Hospital funding is already being tightly managed. The Payment by Results (in actual fact, ‘Payment by Activity’) system of setting hospital tariffs was based on setting fees for items of activity based on average costs in the NHS. These tariffs are now being restricted by small up-rating each year and by controls of volumes of activity.
In the current year elective procedures are reimbursed at national tariff rates. However emergency demand is being funded with a two-part tariff in an effort to reduce the rate of growth of admissions. Hospitals are being paid full tariffs up to 2008-9 volumes of activity and above that level they get only 30 per cent of the tariff.
If hospitals have to fund the social care previously provided by local authorities, the impact on financial viability will be significant when taken with tariff reductions. Also if the set up costs of GP consortia are significant, there may be more downward pressure on hospitals’ budgets.
These changes will lead to ward closures and pressure to consolidate the hospital stock. Medical opinion emanating from the Royal Colleges is asserting that hospitals need to increase in size in order to reap economies of scale. This line of argument emphasises the need for surgeons to have large quantities of activity in order to minimise patient mortality.

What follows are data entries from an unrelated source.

/-- R173 to R175: what each control-store class writes (bank `B` is bits `8B+7..8B` of the word), and that it changes
nothing else of the state but the sequencer's entry into the write (R206). -/
def Obligations.ControlStoreClassResults : Prop :=
  (∀ (c : BitVec 3) (o : BitVec 6) (s : State), exec (.csBank0 c o) s =
    .next { s with dOut := s.cfg.cw[o.toNat][c.toNat].extractLsb' 0 8, seq := .wrSettle, dc := s.cfg.tSettle }) ∧
  (∀ (c : BitVec 3) (o : BitVec 6) (s : State), exec (.csBank1 c o) s =
    .next { s with dOut := s.cfg.cw[o.toNat][c.toNat].extractLsb' 8 8, seq := .wrSettle, dc := s.cfg.tSettle }) ∧
  (∀ (c : BitVec 3) (o : BitVec 6) (s : State), exec (.csBank2 c o) s =
    .next { s with dOut := s.cfg.cw[o.toNat][c.toNat].extractLsb' 16 8, seq := .wrSettle, dc := s.cfg.tSettle }) ∧
  (∀ (c : BitVec 3) (o : BitVec 6) (s : State), exec (.csBank3 c o) s =
    .next { s with dOut := 0x00#8, seq := .wrSettle, dc := s.cfg.tSettle }) ∧
  (∀ (r : BitVec 11) (s : State), exec (.csOor11 r) s =
    .next { s with dOut := 0x00#8, seq := .wrSettle, dc := s.cfg.tSettle }) ∧
  (∀ (r : BitVec 12) (s : State), exec (.csOor12 r) s =
    .next { s with dOut := 0x00#8, seq := .wrSettle, dc := s.cfg.tSettle }) ∧
  (∀ (r : BitVec 13) (s : State), exec (.csOor13 r) s =
    .next { s with dOut := 0x00#8, seq := .wrSettle, dc := s.cfg.tSettle }) ∧
  (∀ (r : BitVec 14) (s : State), exec (.csOor14 r) s =
    .next { s with dOut := 0x00#8, seq := .wrSettle, dc := s.cfg.tSettle }) ∧
  (∀ (r : BitVec 15) (s : State), exec (.csOor15 r) s =
    .next { s with dOut := 0x00#8, seq := .wrSettle, dc := s.cfg.tSettle })

/-- R132: the classes together are the whole function `ENC_DISP`, on every address. -/
def Obligations.DisplayClassesAreWholeFunction : Prop :=
  ∀ (a : Addr) (s : State), exec (decodeDisp a) s = .next (acceptWrite (encDisp s.cfg a) s)

/-- R172: the classes together are the whole function `ENC_CS`, on every address. -/
def Obligations.ControlStoreClassesAreWholeFunction : Prop :=
  ∀ (a : Addr) (s : State), exec (decodeCs a) s = .next (acceptWrite (encCs s.cfg a) s)

/-- R138: in octal mode the byte depends, for a fixed slot `S`, on bits `3S+2..3S` of the address only. -/
def Obligations.OctalIndependence : Prop :=
  ∀ (c : Config) (a b : Addr), a.toNat < 0x4000 → b.toNat < 0x4000 → field a 12 2 = field b 12 2 →
    field a (3 * (field a 12 2).toNat) 3 = field b (3 * (field a 12 2).toNat) 3 → encDisp c a = encDisp c b

/-- After R139 (notes/assumptions/16): in decimal mode a slot above 0 is blank when the magnitude is below `10^S` and shows the digit's pattern
otherwise; with no digit pattern equal to the blank one, it is blank exactly when the magnitude is below `10^S`. Slot 0 is
never suppressed. -/
def Obligations.LeadingZeroSuppression : Prop :=
  ∀ (c : Config) (slot : BitVec 2) (v : BitVec 12), slot ≠ 0#2 →
    (v.toInt.natAbs < 10 ^ slot.toNat → encDisp c (dispAddr true slot v) = 0xFF#8) ∧
    (10 ^ slot.toNat ≤ v.toInt.natAbs →
      encDisp c (dispAddr true slot v) = c.seg[v.toInt.natAbs / 10 ^ slot.toNat % 10]) ∧
    ((∀ d : Fin 10, c.seg[d.val] ≠ 0xFF#8) →
      (encDisp c (dispAddr true slot v) = 0xFF#8 ↔ v.toInt.natAbs < 10 ^ slot.toNat)) ∧
    encDisp c (dispAddr true 0#2 v) =
      c.seg[v.toInt.natAbs % 10] ^^^ (if v.toInt < 0 then c.signMask else 0x00#8)

/-- R140: a negative value's high slots equal its magnitude's, and at slot 0 the two differ by exactly `SIGN_MASK`. -/
def Obligations.SignSymmetry : Prop :=
  ∀ (c : Config) (m : Nat), 1 ≤ m → m ≤ 2047 →
    (∀ slot : BitVec 2, slot ≠ 0#2 →
      encDisp c (dispAddr true slot (BitVec.ofNat 12 m)) =
        encDisp c (dispAddr true slot (BitVec.ofNat 12 (4096 - m)))) ∧
    encDisp c (dispAddr true 0#2 (BitVec.ofNat 12 m)) ^^^ encDisp c (dispAddr true 0#2 (BitVec.ofNat 12 (4096 - m))) =
      c.signMask

/-- R171: the address of bank `B` of the word for `(op, c)`, and that decoding it gives that bank's class. -/
def Obligations.BankAddressComposition : Prop :=
  ∀ (b : BitVec 2) (cyc : BitVec 3) (op : BitVec 6),
    (csAddr b cyc op).toNat = (b.toNat <<< 9) ||| (cyc.toNat <<< 6) ||| op.toNat ∧
    decodeCs (csAddr b cyc op) =
      if b = 0#2 then .csBank0 cyc op else if b = 1#2 then .csBank1 cyc op
      else if b = 2#2 then .csBank2 cyc op else .csBank3 cyc op

/-- R176: what the laws `CW.fetch`, `CW.zero` and `CW.len` give of the image; the second fetch word is at cycle 1. -/
def Obligations.ImageUnderTableLaws : Prop :=
  ∀ (c : Config) (op : BitVec 6),
    (cwFetch c → ∀ b : BitVec 2, b ≠ 3#2 →
      encCs c (csAddr b 0#3 op) = bankByte (fetch0 c) b.toNat ∧
      encCs c (csAddr b 1#3 op) = bankByte c.fetch1 b.toNat) ∧
    (cwZero c → ∀ (cyc : BitVec 3) (b : BitVec 2), lenAt c op ≤ cyc.toNat → encCs c (csAddr b cyc op) = 0x00#8) ∧
    (cwLen c → (∀ cyc : BitVec 3, cyc.toNat ≤ 2 → cycleRole c op cyc ≠ .beyond) ∧
      (cwZero c → lenAt c op ≠ 8 → cwAt c op 7#3 = 0#24))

It is clear that volume is an important issue in some specialties such as cancer surgery and ruptured aneurysms. However this relationship between volume and mortality is not universal and some activities may be equally well managed by rigorous audit, transparency and accountability of practitioners.
If government listens to this medical advice, there will be pressure to shut hospitals and consolidate activity. But government also wants to increase competitive pressure. The evidence is that competitive pressure in places such as London and the North West of England has had beneficial effects on crude outcome measures such as rates of mortality from acute myocardial infarction (heart attacks).

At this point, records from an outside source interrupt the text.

-- Z3 and Z4 (R310): K1 is accepted, and each constraint refuses a configuration that breaks it.
theorem test_config_k1 : configValid (testCfg .disp) = true := by decide
theorem test_config_boot : configValid Config.boot = true := by decide
-- R11: the control-store build's defaults, and 5 ms of a 1 MHz clock (R315).
theorem test_config_cs_defaults :
    (Config.build .cs 3 1 3 1).pEnd = 0x2000 ∧ (Config.build .cs 3 1 3 1).vEnd = 0x2000 ∧
      configValid (Config.build .cs 3 1 3 1) = true ∧ Config.defaultSettle 1000000 = 5000 := by decide
theorem test_config_item1 : configValid { testCfg .disp with tAcc := 0, tAccD := 0 } = false := by decide
theorem test_config_item2 : configValid { testCfg .disp with tSettle := 2 } = false := by decide
theorem test_config_item3 : configValid { testCfg .disp with tTurn := 2 } = false := by decide
theorem test_config_item4 : configValid { testCfg .disp with tAccD := 2 } = false := by decide
theorem test_config_item5 : configValid { testCfg .disp with minWe := 2 } = false := by decide
theorem test_config_item6_range :
    configValid { testCfg .disp with deviceSize := 0x2000, pEnd := 0x2001, vEnd := 0 } = false := by decide
theorem test_config_item6_power : configValid { testCfg .disp with deviceSize := 0x8001 } = false := by decide
theorem test_config_item7 :
    configValid { testCfg .disp with seg := Vector.replicate 16 0x12#8 } = false := by decide
theorem test_config_dw : cfgDw (testCfg .disp) = 2 := by decide

/-! ### Decoding: a word of every row, bit by bit from R90, R91 and R97 -/

-- 0 0 | 11 | 1010 0000 0000 (V7)
theorem test_decode_oct : decodeDisp 0b0011101000000000#16 = .dispOct 3 0xA00 := by decide
-- 0 1 | 00 | 1111 1111 1011 (V30)
theorem test_decode_dec0 : decodeDisp 0b0100111111111011#16 = .dispDec0 0xFFB := by decide
-- 0 1 | 01 | 0000 0000 1010 (V15)
theorem test_decode_dec1 : decodeDisp 0b0101000000001010#16 = .dispDec1 0x00A := by decide
-- 0 1 | 10 | 0011 1110 0111 (V20)
theorem test_decode_dec2 : decodeDisp 0b0110001111100111#16 = .dispDec2 0x3E7 := by decide
-- 0 1 | 11 | 0011 1110 1000 (V22)
theorem test_decode_dec3 : decodeDisp 0b0111001111101000#16 = .dispDec3 0x3E8 := by decide
-- 1 | 100 0000 0000 0111 (V42)
theorem test_decode_guard : decodeDisp 0b1100000000000111#16 = .dispGuard 0x4007 := by decide
-- 00000 | 00 | 000 | 111111 (W4)
theorem test_decode_bank0 : decodeCs 0b0000000000111111#16 = .csBank0 0 63 := by decide
-- 00000 | 01 | 011 | 100101 (W11)
theorem test_decode_bank1 : decodeCs 0b0000001011100101#16 = .csBank1 3 0x25 := by decide
-- 00000 | 10 | 001 | 111111 (W6)
theorem test_decode_bank2 : decodeCs 0b0000010001111111#16 = .csBank2 1 63 := by decide
-- 00000 | 11 | 111 | 111111 (W13)
theorem test_decode_bank3 : decodeCs 0b0000011111111111#16 = .csBank3 7 63 := by decide
-- 00001 | 111 1111 1111 (W15)
theorem test_decode_oor11 : decodeCs 0b0000111111111111#16 = .csOor11 0x7FF := by decide
-- 0001 | 1111 1111 1111 (W17)
theorem test_decode_oor12 : decodeCs 0b0001111111111111#16 = .csOor12 0xFFF := by decide
-- 001 | 0 0000 0000 0000 (W18)
theorem test_decode_oor13 : decodeCs 0b0010000000000000#16 = .csOor13 0 := by decide
-- 01 | 00 0000 0000 0001 (the class of W19)
theorem test_decode_oor14 : decodeCs 0b0100000000000001#16 = .csOor14 1 := by decide
-- 1 | 111 1111 1111 1111 (W20)
theorem test_decode_oor15 : decodeCs 0b1111111111111111#16 = .csOor15 0x7FFF := by decide
-- Q1 to Q8
theorem test_decode_none : decodeCmd 0x00000#19 = .instr (.cmdNone 0) := by decide
theorem test_decode_present : decodeCmd 0b0011010010111000011#19 = .instr (.present 0xA5C3) := by decide
theorem test_decode_write : decodeCmd 0b0101111111100011001#19 = .instr (.write 0xFF 0x19) := by decide
theorem test_decode_read : decodeCmd 0x30000#19 = .instr (.read 0) := by decide
theorem test_decode_turn_read : decodeCmd 0x40000#19 = .instr (.turnRead 0) := by decide
theorem test_decode_turn_write : decodeCmd 0x50000#19 = .instr (.turnWrite 0) := by decide
theorem test_decode_reserved : decodeCmd 0x60000#19 = .reservedCommand 6 ∧ decodeCmd 0x7FFFF#19 = .reservedCommand 7 := by
  decide
theorem test_decode_table_words :
    decodeTableWord 16 0x0000 = some (.csBank0 0 0) ∧ decodeTableWord 16 0x4000 = some (.dispDec0 0) ∧
    decodeTableWord 24 0x50000 = some (.turnWrite 0) ∧ decodeTableWord 24 0x60000 = none := by decide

Policy makers face some nice trade-offs. Medical opinion if followed may reduce patient mortality in some specialties. But this will lead to hospital closures which reduce competition and this is one of the principle engines of change that the government wishes to encourage. Hopefully in making these difficult choices ministers and their civil servants will be evidence-based rather than faith-based in their decision making.
To boldly reform without evidence of costs and benefits can be seen as brave or foolish. Undoubtedly the current structures, processes and incentives are wasting taxpayers’ resources and damaging patients in ways well evidenced by the performance of public and private health-care systems worldwide.
It will be unfortunate if the proposed massive ‘re-disorganisation’ diverts attention from the fundamental issue in all health-care systems: doctors are the cause of inefficiency and the cure. They and allied professions should be benchmarking practice, auditing performance and ensuring continuous improvement in the quality of patient care.
Such practices are absent internationally. Without such transparency and accountability, the professions offer neither patients nor taxpayers the protection they deserve and expect. Greater focus on such fundamentals is urgently required and unlikely to be produced by current proposals to reform the NHS.
Alan Maynard is Professor of Health Economics at the University of York and former Chair of the York NHS Trust.